Covid-19 written on mask

US Government Launches Task Force to Curb Hoarding and Price Gouging of Medical Supplies

The novel coronavirus is not only placing immense pressure on logistics in general but also on the medical system in particular. This is not helped in any way by some entities and individuals that are allegedly hoarding and engaging in price-gouging activities when it comes to critical medical supplies and the US Justice Department wants this to stop.

And they are taking some very powerful actions to do just that.

The COVID-19 pandemic is stretching the volume of critical medical supplies throughout the world, and it is leading to some particularly unsavory practices that the US government would like to put an end to domestically.

These behaviors include the hoarding of items determined to be critical to combating the pandemic, as well as selling them for extremely high prices. To combat this phenomenon so common to emergency situations, a task force is being launched on President Donald Trump’s order to stymie and discourage this as much as possible.

Facing perhaps the largest challenge of his administration, Donald Trump is quick to point out that all options are on the table when it comes to combating the pandemic and makes this known during his frequent press conferences with the US media. Among the legal changes enacted by the administration includes a fast-track process for approving COVID-19 treatments via the FDA, which normally employs a lengthy process before deploying a product to the wider public.

Other issues outlined by Deputy Attorney General Jeffrey Rosen in a memo released to the press include the systematic targeting of Medicare patients with unnecessary (and expensive) testing as well as prescriptions for medication. Outside of hoarding and price gouging of medical supplies, there are other scams, including crimes against officials and even doctors and nurses, such as robbery and threats of violence.

Attorney General William Barr said of the measures being taken, “We must do the best we can to protect Americans’ rights and safety in this novel and troubling time.” U.S. Attorney for the District of New Jersey Craig Carpenito will lead the task force on hoarding and price gouging.

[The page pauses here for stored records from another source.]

-- ==== Sys2Proof/Machine/Ops.lean ====
section
/-! DEFINITION. The shared operations over the engines: entering the error state (60_exceptions.md R192, R193),
the output queues (10_state.md R40), the output-queue hold (70_reset_and_hazards.md R230), and reset (R220).
There is no return from the error state but START and reset (R202). -/

namespace Sys2Proof.Machine

/-- ENC.NBITS: the number of pending bits (10_state.md R27). -/
def Encoder.nbits (e : Encoder) : Nat := e.pend.length

/-- ENC_SIZE: `(ENC.TOTAL_BITS + 7) div 8`, computed without wrapping (10_state.md R29). -/
def Encoder.size (e : Encoder) : Nat := (e.totalBits.toNat + 7) / 8

/-- DEC.PLEN: the number of pending bits (10_state.md R34). -/
def Decoder.plen (d : Decoder) : Nat := d.pend.length

/-- The bit offset in the session's input of the first pending bit: `8 * DEC.IN_COUNT - DEC.PLEN` in 35-bit
arithmetic (42_decoder.md R157, R158). -/
def Decoder.position (d : Decoder) : BitVec 35 :=
  8#35 * d.inCount.setWidth 35 - BitVec.ofNat 35 d.plen

/-! ### Taking an error (R192, R193, R201) -/

/-- `raise EncFault(code)` (R192): the first error is kept. -/
def State.raiseEnc (s : State) (code : ErrorCode) : State :=
  if s.enc.state = .fault then s
  else { s with enc := { s.enc with state := .fault, err := code } }

/-- `raise DecFault(code, pos)` (R193): the first error is kept; a position, where one is given, is recorded
as byte and bit. -/
def State.raiseDec (s : State) (code : ErrorCode) (pos : Option (BitVec 35)) : State :=
  if s.dec.state = .failed then s
  else
    match pos with
    | some p =>
      { s with dec := { s.dec with
          state := .failed, err := code, errByte := p.extractLsb' 3 32, errBit := p.extractLsb' 0 3 } }
    | none => { s with dec := { s.dec with state := .failed, err := code } }

/-- The error a port's engine raises for an illegal word (30_encoding.md R85, 60_exceptions.md R194). -/
def State.raiseIllegal (s : State) : Port → State
  | .enc => s.raiseEnc .illegalCommand
  | .dec => s.raiseDec .illegalCommand none

/-! ### Output queues (10_state.md R40) -/

/-- The output queue of a port's engine, head first. -/
def State.outq (s : State) : Port → List Byte
  | .enc => s.enc.outq
  | .dec => s.dec.outq

/-- Replaces the output queue of a port's engine. -/
def State.setOutq (s : State) (p : Port) (q : List Byte) : State :=
  match p with
  | .enc => { s with enc := { s.enc with outq := q } }
  | .dec => { s with dec := { s.dec with outq := q } }

/-- `emit` of each byte in order: they are appended at the tail. -/
def State.emit (s : State) (p : Port) (bs : List Byte) : State := s.setOutq p (s.outq p ++ bs)

/-- `free(Q) = OUTQ_DEPTH - level(Q)`. -/
def State.free (s : State) (p : Port) : Nat := s.cfg.outqDepth - (s.outq p).length

/-- Removes the head of the queue, if there is one (10_state.md R46). -/
def State.popOutq (s : State) (p : Port) : State := s.setOutq p (s.outq p).tail

/-! ### The hold (R230) -/

/-- What a command amounts to once its checks are made: the bytes it appends to its engine's queue and the
state it commits before they are appended; or no meaning at all under a malformed table. -/
inductive Effect where
  | commit (appends : List Byte) (result : State)
  | refuse (r : Refusal)
  deriving DecidableEq, Repr

/-- The command is held: its queue has less free space than the bytes it would append. -/
def Effect.held (e : Effect) (p : Port) (s : State) : Bool :=
  match e with
  | .commit bs _ => decide (s.free p < bs.length)
  | .refuse _ => false

/-- Carries out an effect in one step (10_state.md R21). "While held ... nothing of the command has
happened": the state is answered unchanged, and the write stays blocked at its port (Machine/Ports.lean). -/
def settle (p : Port) (e : Effect) (s : State) : Host.Outcome State Fault Refusal :=
  match e with
  | .refuse r => .refused r
  | .commit bs t => if s.free p < bs.length then .next s else .next (t.emit p bs)

/-! ### Reset (70_reset_and_hazards.md R220) -/

/-- Reset: every piece of mutable state to its value of 10_state.md R50; the table and the parameters stay
(R49). `dropWrites` says what becomes of command writes blocked at the ports (log entry 5). -/
def State.hardReset (s : State) (dropWrites : Bool) : State :=
  { s with
    enc := Encoder.reset
    dec := Decoder.reset
    encPort := if dropWrites then [] else s.encPort
    decPort := if dropWrites then [] else s.decPort }

end Sys2Proof.Machine
end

According to Reuters, as of press, some 600 people have died of COVID-19 in the United States with some 50,000 people infected so far. Initially emerging in Wuhan, China, the novel coronavirus is causing a lot of economic chaos all over the world. From canceled events, people staying at home from work, and a total shutdown of international travel and the domestic economy, the world has not really dealt with an event of this scale in some time.

The pandemic has even led to the postponement of the 2020 Tokyo Olympics to next year, an unprecedented move that underscores the historic nature of the current environment.

Even in the best of times, medical scams are a persistent threat to the healthcare system in the US as well as the patients that depend on it. One such scam recently shut down by the Justice Department involved selling “vaccines” for COVID-19 – something that does not yet exist.